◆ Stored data
§ §

/-- The parts of the state that a command may change. A request of a session, and a command after which requests that wait may go on
(R569), may change every part. -/
def Instr.mayAlter (i : Instr) : List Part :=
  match i with
  | .registerWrite _ _ _ _ => anyPart
  | .resetRelease _ _ _ => [.regs, .shadowS, .shadowF, .mem, .ans, .net, .flt, .lgr, .img, .pwr, .sec, .lanes, .seq, .links, .tst, .cmp, .trg, .mea, .tdc, .hbm, .sch]
  | .vinRise => [.pwr]
  | .vinUvlo => anyPart
  | .vinOvervoltage => [.regs, .mem, .ans, .net, .flt, .pwr, .lanes, .seq, .links, .tst, .cmp, .trg, .mea, .src, .tdc, .hbm]
  | .currentLimitHeld => [.regs, .mem, .ans, .net, .flt, .pwr, .lanes, .seq, .links, .tst, .cmp, .trg, .mea, .src, .tdc, .hbm]
  | .railOutOfRange => [.regs, .mem, .ans, .net, .flt, .pwr, .lanes, .seq, .links, .tst, .cmp, .trg, .mea, .src, .tdc, .hbm]
  | .imgVerify _ _ => [.ans, .net, .img]
  | .imgLoad _ _ => [.regs, .ans, .net, .img]
  | .loadAuto _ => [.regs, .ans, .net, .img]
  | .loadDrainMet _ _ => [.regs, .flt, .img]
  | .loadDrainTimeout => [.regs, .ans, .net, .img]
  | .loadSwitchPoint _ _ => anyPart
  | .loadRetrainTimeout => [.regs, .ans, .net, .flt, .img]
  | .beatWindowEnd _ _ => [.regs, .net, .flt, .tb, .links, .qdr]
  | .beatLoss => [.regs, .net, .flt, .tb, .links]
  | .returnToBeat => [.regs, .tb, .qdr]
  | .xoFailure => [.regs, .net, .flt, .tb]
  | .slackWindowEnd _ => [.regs, .flt, .tb]
  | .beatCountRead _ => [.regs, .ans, .tb]
  | .pavanePeriodMiss _ => [.regs, .flt]
  | .telemetrySample _ => [.freeIdx, .regs, .net, .flt, .tb]
  | .trainingFrameRx _ _ _ _ _ _ => [.regs, .lanes, .links]
  | .rxReadySet _ _ _ _ _ => [.lanes]
  | .laneDetectExit _ _ _ => [.regs, .lanes]
  | .laneExchangeAccept _ _ _ _ => anyPart
  | .laneStateTimeout _ _ => [.regs, .flt, .lanes]
  | .squelchEnd _ _ => [.lanes]
  | .laneSignalLost _ _ => anyPart
  | .retrain _ _ _ _ => anyPart
  | .eyeScanCmd _ _ _ _ => [.regs, .mem, .ans, .net, .flt, .lanes, .seq, .links, .tst, .cmp, .trg, .mea, .tdc, .hbm]
  | .eyeScanPeriodic _ _ => [.lanes]
  | .eyeScanPointDone _ _ _ => [.regs, .net, .flt, .lanes]
  | .eyeRspTimeout _ _ => [.lanes]
  | .phyXctrlWrite _ _ _ _ => anyPart
  | .txffeManWrite _ _ _ _ => anyPart
  | .bertCtrlWrite _ _ _ => [.freeIdx, .regs, .shadowS, .shadowF, .ans, .lanes]
  | .frameSend _ _ => [.freeIdx, .regs, .shadowF, .mem, .ans, .net, .flt, .pwr, .lanes, .seq, .links, .tst, .cmp, .trg, .mea, .src, .tdc, .hbm]
  | .idleFrameTimer _ _ => [.freeIdx, .regs, .shadowF, .mem, .ans, .net, .flt, .lanes, .seq, .links, .tst, .cmp, .trg, .mea, .src, .tdc, .hbm]
  | .inwardCodeword _ _ _ _ _ _ _ _ => anyPart
  | .fillerWordRx _ _ _ => anyPart
  | .probePeriod _ => [.links]
  | .cntAlignTimeout _ => [.regs, .flt, .links]
  | .frameInject _ _ _ => [.ans, .links]
  | .frXctrlWrite _ _ _ => [.regs, .shadowS, .shadowF, .ans]
  | .stepStart _ _ => [.regs, .shadowS, .shadowF, .mem, .ans, .flt, .pwr, .tb, .seq, .links, .tst, .cmp, .lib, .acq, .mea, .src, .tdc, .hbm]
  | .stepAbort _ => [.regs, .mem, .ans, .pwr, .seq, .links, .src, .hbm]
  | .stepListResident => [.regs, .mem, .ans, .flt, .pwr, .seq, .links, .lib, .src, .hbm]
  | .stepVectorZero => [.regs, .pwr, .seq, .trg, .mea]
  | .stepEnd => [.regs, .mem, .net, .pwr, .seq, .links, .acq, .src, .tdc, .hbm, .sch]
  | .seqPlay _ => [.regs, .mem, .flt, .pwr, .seq, .links, .lib, .src, .hbm]
  | .seqPlayn _ => [.regs, .mem, .flt, .pwr, .seq, .links, .lib, .src, .hbm]
  | .seqLoop _ => [.regs, .mem, .flt, .pwr, .seq, .links, .lib, .src, .hbm]
  | .seqEndloop _ => [.regs, .mem, .flt, .pwr, .seq, .links, .src, .hbm]
  | .seqCall _ => [.regs, .mem, .flt, .pwr, .seq, .links, .src, .hbm]
  | .seqRet _ => [.regs, .mem, .flt, .pwr, .seq, .links, .src, .hbm]
  | .seqJump _ => [.regs, .mem, .flt, .pwr, .seq, .links, .src, .hbm]
  | .seqJumpc _ => [.regs, .mem, .flt, .pwr, .seq, .links, .src, .hbm]
  | .seqMatch _ => [.regs, .mem, .flt, .pwr, .seq, .links, .lib, .src, .hbm]
  | .seqWaitt _ => [.regs, .mem, .flt, .pwr, .seq, .links, .src, .hbm]
  | .seqWaittime _ => [.regs, .mem, .flt, .pwr, .seq, .links, .src, .hbm]
  | .seqTset _ => [.regs, .mem, .flt, .pwr, .seq, .links, .src, .hbm]
  | .seqSignal _ => [.regs, .mem, .flt, .pwr, .seq, .links, .src, .hbm]
  | .seqStage _ => [.regs, .mem, .flt, .pwr, .seq, .links, .lib, .src, .hbm]
  | .seqSitemask _ => [.regs, .mem, .flt, .pwr, .seq, .links, .src, .hbm]
  | .seqHold _ => [.regs, .mem, .flt, .pwr, .seq, .links, .src, .hbm]
  | .seqHalt _ => [.regs, .mem, .flt, .pwr, .seq, .links, .src, .hbm]
  | .jumpEffect _ => [.regs, .mem, .seq, .hbm]
  | .matchLeave _ => [.regs, .mem, .seq, .hbm]
  | .waittRelease _ => [.regs, .mem, .seq, .hbm]
  | .waittTimeout _ => [.regs, .mem, .seq, .hbm]
  | .waittimeEnd _ => [.regs, .seq]
  | .residencyHoldEnd _ => [.regs, .mem, .seq, .hbm]
  | .microwordExecute _ _ => [.freeIdx, .regs, .mem, .flt, .pwr, .seq, .links, .lib, .src, .hbm]
  | .microTrap _ => [.regs, .seq]
  | .contextFault _ _ => [.regs, .flt, .img, .seq]
  | .contextTakeoverDone _ => [.regs, .mem, .seq, .hbm]
  | .tstCommit _ _ => [.regs, .ans, .net, .links, .tst]
  | .tstRead _ _ => [.regs, .ans]
  | .writeRaw _ _ => [.regs, .ans, .net, .links, .tst]
  | .calLin _ _ _ => [.regs, .ans, .links, .tst]
  | .calDeskew _ _ _ => [.regs, .ans, .links, .tst]
  | .scheduledLinCal _ _ => [.regs, .links, .tst]
  | .linCalComplete _ _ _ => [.regs, .flt, .links, .tst]
  | .deskewComplete _ _ _ => [.regs, .flt, .links, .tst]
  | .calAgeExpiry _ _ => [.regs, .flt]
  | .tsetWrite _ _ _ => [.shadowF, .ans, .links]
  | .periodWrite _ _ _ => [.regs, .shadowS, .shadowF, .ans]
  | .modeWrite _ _ _ _ => [.regs, .shadowS, .shadowF, .ans]
  | .linDataWrite _ _ _ => [.regs, .ans, .tst]
  | .linDataRead _ _ => [.regs, .ans]
  | .cmpLogRdWrite _ _ => [.regs, .shadowS, .shadowF, .ans]
  | .cmpLogConfigWrite _ _ _ => [.regs, .shadowS, .shadowF, .ans]
  | .failInject _ _ => [.ans, .cmp]
  | .measureOutput _ _ _ => [.regs, .mem, .flt, .trg, .acq, .mea, .hbm]
  | .xchSetWrite _ _ _ _ => [.regs, .shadowS, .shadowF, .ans]
  | .coefDataWrite _ _ => [.regs, .ans, .mea]
  | .coefDataRead _ => [.regs, .ans]
  | .chainWrite _ _ _ _ => [.regs, .shadowS, .shadowF, .ans]
  | .targetWrite _ _ _ => [.regs, .shadowS, .shadowF, .ans]
  | .sourceVector _ _ _ => [.freeIdx, .regs, .shadowF, .flt, .links, .trg, .mea, .src]
  | .playlistWaitRelease _ => [.regs, .src]
  | .ncoFreqWrite _ _ => [.ans, .src]
  | .tdcQRdWrite _ _ _ => [.regs, .shadowS, .shadowF, .ans]
  | .calCd _ _ _ => [.regs, .ans, .links, .tdc]
  | .scheduledCdCal _ _ => [.regs, .links, .tdc]
  | .cdCalComplete _ _ _ => [.regs, .flt, .links, .tdc]
  | .binDataWrite _ _ => [.regs, .ans, .tdc]
  | .binDataRead _ => [.regs, .ans]
  | .binTableStale _ => [.regs, .flt, .tdc]
  | .lineAct _ _ _ => [.regs, .flt, .seq, .trg, .acq, .mea, .src, .qdr, .dma]
  | .trgFire _ _ => [.ans, .trg]
  | .lineSrcWrite _ _ _ _ => [.regs, .shadowS, .shadowF, .ans]
  | .acqRRdWrite _ _ _ _ => [.regs, .ans]
  | .qtReceived _ _ _ => [.qdr]
  | .qtAct _ => [.trg, .qdr]
  | .todFrame _ _ => [.regs, .flt, .qdr]
  | .qdHeartbeat _ _ => [.regs, .flt, .trg, .qdr]
  | .peerAbsent _ => [.regs, .flt, .trg, .qdr]
  | .faultBroadcastRx _ _ => [.regs, .trg]
  | .hintsRx _ _ => [.regs]
  | .listenEnd _ => [.beat, .regs, .flt, .links, .qdr]
  | .leaderTimeout => [.regs, .qdr]
  | .claimBackoffEnd => [.regs, .qdr]
  | .qdCellMismatch _ => [.regs, .flt, .qdr]
  | .rejoin _ => [.regs, .ans, .qdr]
  | .hbmCorrectedError _ _ => [.regs, .flt]
  | .hbmUncorrectable _ _ _ => [.regs, .flt, .hbm]
  | .pcFence _ _ => [.regs, .flt, .hbm]
  | .spareCopyComplete _ => [.regs, .hbm]
  | .hbmTempRefresh _ _ => [.regs]
  | .memObjBaseWrite _ _ _ => [.regs, .shadowS, .shadowF, .ans, .lib]
  | .memInject _ _ => [.regs, .ans, .hbm]
  | .libCreate _ => [.regs, .ans, .net, .lib]
  | .libWrite _ => [.regs, .ans, .lib]
  | .libRead _ => [.regs, .ans, .lib]
  | .libDelete _ => [.regs, .ans, .net, .lib]
  | .libStage _ => [.regs, .ans, .net, .lib]
  | .libEvict _ => [.regs, .ans, .net, .lib]
  | .libInfo _ => [.regs, .ans, .net]
  | .libCancel _ => [.regs, .ans, .net, .lib]
  | .writeUnitCommit => [.regs, .flt, .lib, .hbm]
  | .libCmdComplete _ => [.regs, .mem, .net, .lib, .hbm]
  | .stagingComplete => [.regs, .mem, .net, .flt, .seq, .lib, .hbm]
  | .stageFailed _ _ => [.regs, .net, .flt, .lib]
  | .patrolPass _ => [.regs, .lib]
  | .blockRetire _ => [.regs, .flt, .lib]
  | .dieFailure _ _ _ => [.regs, .flt, .lib]
  | .fenceRel _ => [.mem, .sch]
  | .fenceAcq _ => [.sch]
  | .tnext _ _ => [.freeIdx, .regs, .mem, .hbm, .sch]
  | .tdone _ _ => [.freeIdx, .regs, .mem, .hbm, .sch]
  | .tsubmit _ _ _ => [.freeIdx, .regs, .sch]
  | .tyield _ => [.freeIdx, .sch]
  | .schSubGo _ => [.regs, .ans, .sch]
  | .templateRetry => [.regs, .sch]
  | .dispatchPlacement _ => [.regs, .mem, .flt, .hbm, .sch]
  | .preemptLate _ => [.regs, .flt, .sch]
  | .flush _ _ => [.regs, .mem, .ans, .hbm, .sch]
  | .schFlowRdWrite _ _ _ => [.regs, .shadowS, .shadowF, .mem, .ans, .hbm, .sch]
  | .coreMismatch _ => [.regs, .flt, .img, .sch]
  | .coreTakeoverDone _ => [.regs, .sch]
  | .dmaStart _ _ => [.regs, .ans, .dma]
  | .dmaStop _ _ => [.freeIdx, .regs, .mem, .ans, .dma]
  | .dmaMove _ => [.dma]
  | .dmaLoop _ => [.regs, .dma]
  | .dmaWait _ => [.regs, .dma]
  | .dmaWaitPoll _ => [.freeIdx, .regs, .mem, .flt, .hbm, .dma]
  | .dmaWaitTimeout _ => [.freeIdx, .regs, .mem, .dma]
  | .dmaSignal _ => [.freeIdx, .regs, .mem, .net, .hbm, .sch, .dma]
  | .dmaEnd _ => [.freeIdx, .regs, .mem, .dma]
  | .dmaNop _ => [.regs, .dma]
  | .dmaBurstGrant _ _ => [.freeIdx, .regs, .mem, .flt, .hbm, .dma]
  | .dmaWriteAnswer _ _ _ => [.freeIdx, .regs, .mem, .dma]
  | .dmaReadError _ => [.freeIdx, .regs, .mem, .dma]
  | .dmaCompletionRecord _ => [.regs, .mem, .hbm, .dma]
  | .dmaCqRdWrite _ _ => [.regs, .shadowS, .shadowF, .mem, .ans, .hbm, .dma]
  | .dmaEngineFault _ => [.regs, .flt, .dma]
  | .sessionInit _ _ => [.freeIdx, .regs, .ans, .net]
  | .sessionConfirm _ _ => [.freeIdx, .regs, .shadowS, .shadowF, .mem, .ans, .net, .flt, .pwr, .tb, .seq, .links, .tst, .cmp, .lib, .acq, .mea, .src, .tdc, .hbm, .sch, .ptp, .dma]
  | .handshakeTimeout _ => [.regs, .net]
  | .close _ => anyPart
  | .ack _ => anyPart
  | .readReg _ _ _ => anyPart
  | .writeReg _ _ _ _ => anyPart
  | .readMem _ _ _ => anyPart
  | .writeMem _ _ _ => anyPart
  | .claim _ => anyPart
  | .heartbeat _ => anyPart
  | .handover _ _ => anyPart
  | .accept _ => anyPart
  | .release _ => anyPart
  | .streamOpen _ _ => anyPart
  | .streamCredit _ _ _ => anyPart
  | .streamClose _ _ => anyPart
  | .streamDataSend _ => [.regs, .net]
  | .retransmitTimer _ _ => [.regs, .net]
  | .sessionIdleTimeout _ => [.regs, .net]
  | .leaseExpiry => [.regs, .net]
  | .electionClose => [.regs, .net]
  | .handoverLapse => [.regs, .net]
  | .portRateTimeout _ => [.regs, .net]
  | .portLinkLoss _ => [.regs, .net]
  | .ethFrameRx _ _ => [.regs, .net]
  | .portCfgWrite _ _ _ => [.regs, .shadowS, .shadowF, .ans, .net]
  | .sysReset _ _ => anyPart
  | .sysDetach _ => [.regs, .mem, .ans, .pwr, .seq, .links, .src, .hbm]
  | .install _ _ => [.regs, .ans, .pwr]
  | .reboot _ _ => anyPart
  | .hostTableWrite _ => [.ans, .net]
  | .hostTableClear _ => [.ans, .net]
  | .hostTableRead _ => [.regs, .ans]
  | .incCommit _ _ _ => [.regs, .shadowS, .shadowF, .ans, .ptp]
  | .ptpStep _ _ => [.regs, .ans, .flt, .ptp]
  | .ptpSet _ _ => [.regs, .ans, .flt, .ptp]
  | .ptpInvalidate _ _ => [.regs, .ans, .flt]
  | .ptpCtrlWrite _ _ => [.freeIdx, .regs, .shadowS, .shadowF, .ans, .flt, .ptp]
  | .slewEnd => [.freeIdx, .regs, .ptp]
  | .ptpModeChange => [.regs]
  | .ptpRx _ _ _ _ => [.freeIdx, .regs, .mem, .hbm]
  | .ptpLqWrWrite _ _ _ => [.regs, .shadowS, .shadowF, .ans]
  | .launchSend _ => [.freeIdx, .regs, .mem, .hbm]
  | .ptpSnapCmd _ => [.regs, .ans, .ptp]
  | .ptpTimeRead _ _ => [.regs, .ans]
  | .faultReport _ _ _ _ _ _ => [.regs, .flt]
  | .wireFault _ _ => [.regs, .mem, .ans, .net, .flt, .img, .lanes, .seq, .links, .tst, .cmp, .trg, .mea, .tdc, .qdr, .hbm, .sch, .dma]
  | .faultHandle => [.freeIdx, .regs, .mem, .ans, .net, .flt, .lgr, .img, .pwr, .lanes, .seq, .links, .tst, .cmp, .trg, .mea, .src, .tdc, .hbm]
  | .collectorSelfCheck _ _ => [.regs, .flt]
  | .faultInject _ _ => [.regs, .mem, .ans, .net, .flt, .img, .lanes, .seq, .links, .tst, .cmp, .trg, .mea, .tdc, .qdr, .hbm, .sch, .dma]
  | .alertClear _ _ => [.regs, .ans]
  | .ledgerImbalance _ _ _ _ _ => [.regs, .flt, .lgr]
  | .ledgerDeadline _ => [.regs, .flt, .lgr]
  | .ledgerReadLatch _ _ => [.regs, .ans]
  | .standby _ => [.ans, .pwr]
  | .wake _ => [.ans, .pwr]
  | .pwrDetach _ => [.regs, .mem, .ans, .pwr, .seq, .links, .src, .hbm]
  | .detachNLow => [.regs, .mem, .pwr, .seq, .links, .src, .hbm]
  | .detachPhaseAdvance => [.regs, .mem, .ans, .net, .flt, .pwr, .dbg, .lanes, .seq, .links, .tst, .cmp, .trg, .mea, .src, .tdc, .qdr, .hbm, .sch]
  | .detachTimeout => [.freeIdx, .regs, .mem, .flt, .lib, .hbm, .sch, .dma]
  | .detachNHighRestart _ => anyPart
  | .galopOverrun => [.regs, .flt, .pwr]
  | .provision _ => [.regs, .ans, .sec]
  | .sealDevice _ => [.regs, .ans, .sec]
  | .retire _ => [.regs, .ans, .sec]
  | .enroll _ => [.regs, .ans, .sec]
  | .revoke _ => [.regs, .ans, .sec]
  | .raiseSvn _ => [.regs, .ans, .sec]
  | .attest _ => [.regs, .ans, .sec]
  | .secCmdResult _ => [.freeIdx, .regs, .net, .flt, .sec, .dbg, .seq, .lib, .sch]
  | .dbgReq _ _ _ => [.freeIdx, .regs, .ans, .dbg, .seq, .sch]
  | .dbgEnd _ _ => [.regs, .ans, .dbg, .seq, .sch]
  | .debugLifetimeExpiry => [.regs, .dbg, .seq, .sch]
  | .coreHalt _ _ => [.ans, .sch]
  | .contextDebugHalt _ => [.regs, .mem, .ans, .pwr, .seq, .links, .src, .hbm]
  | .jtagBypass => [.regs, .dbg, .qdr]
  | .jtagIdcode => [.regs, .ans, .dbg, .qdr]
  | .samplePreload => [.regs, .dbg, .qdr]
  | .extest => [.regs, .dbg, .qdr]
  | .jtagDap _ => anyPart
  | .jtagToken _ => [.regs, .dbg, .qdr]
  | .tapReset => [.regs, .dbg, .qdr]
  | .resetNLow => anyPart
  | .portLinkUp _ => [.regs, .net]
  | .quadrilleCycle => [.regs, .qdr]
  | .beatEdgeLineSample _ => [.seq, .src]
  | .verifyEnd _ => [.regs, .ans, .net, .img]
  | .loadCheckFailure => [.regs, .ans, .net, .img]
  | .stepAtPassed => [.regs, .mem, .flt, .pwr, .seq, .src, .hbm]
  | .knownAnswerTestEnd _ _ _ => [.regs, .flt, .mea]
  | .dieRebuildComplete _ _ => [.regs, .flt, .lib]
  | .wearBudgetHour => [.regs, .lib]
  | .installDone _ => [.regs, .pwr, .lib]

§ §

◆ WHAT YOU HAVE TO DO
Looking at the data above, return every line from the one with "[.regs, .ans, .flt]" down to the one with "[.regs, .ans, .ptp]", exactly and inclusively.

◆ WRITTEN SOLUTION
  | .ptpInvalidate _ _ => [.regs, .ans, .flt]
  | .ptpCtrlWrite _ _ => [.freeIdx, .regs, .shadowS, .shadowF, .ans, .flt, .ptp]
  | .slewEnd => [.freeIdx, .regs, .ptp]
  | .ptpModeChange => [.regs]
  | .ptpRx _ _ _ _ => [.freeIdx, .regs, .mem, .hbm]
  | .ptpLqWrWrite _ _ _ => [.regs, .shadowS, .shadowF, .ans]
  | .launchSend _ => [.freeIdx, .regs, .mem, .hbm]
  | .ptpSnapCmd _ => [.regs, .ans, .ptp]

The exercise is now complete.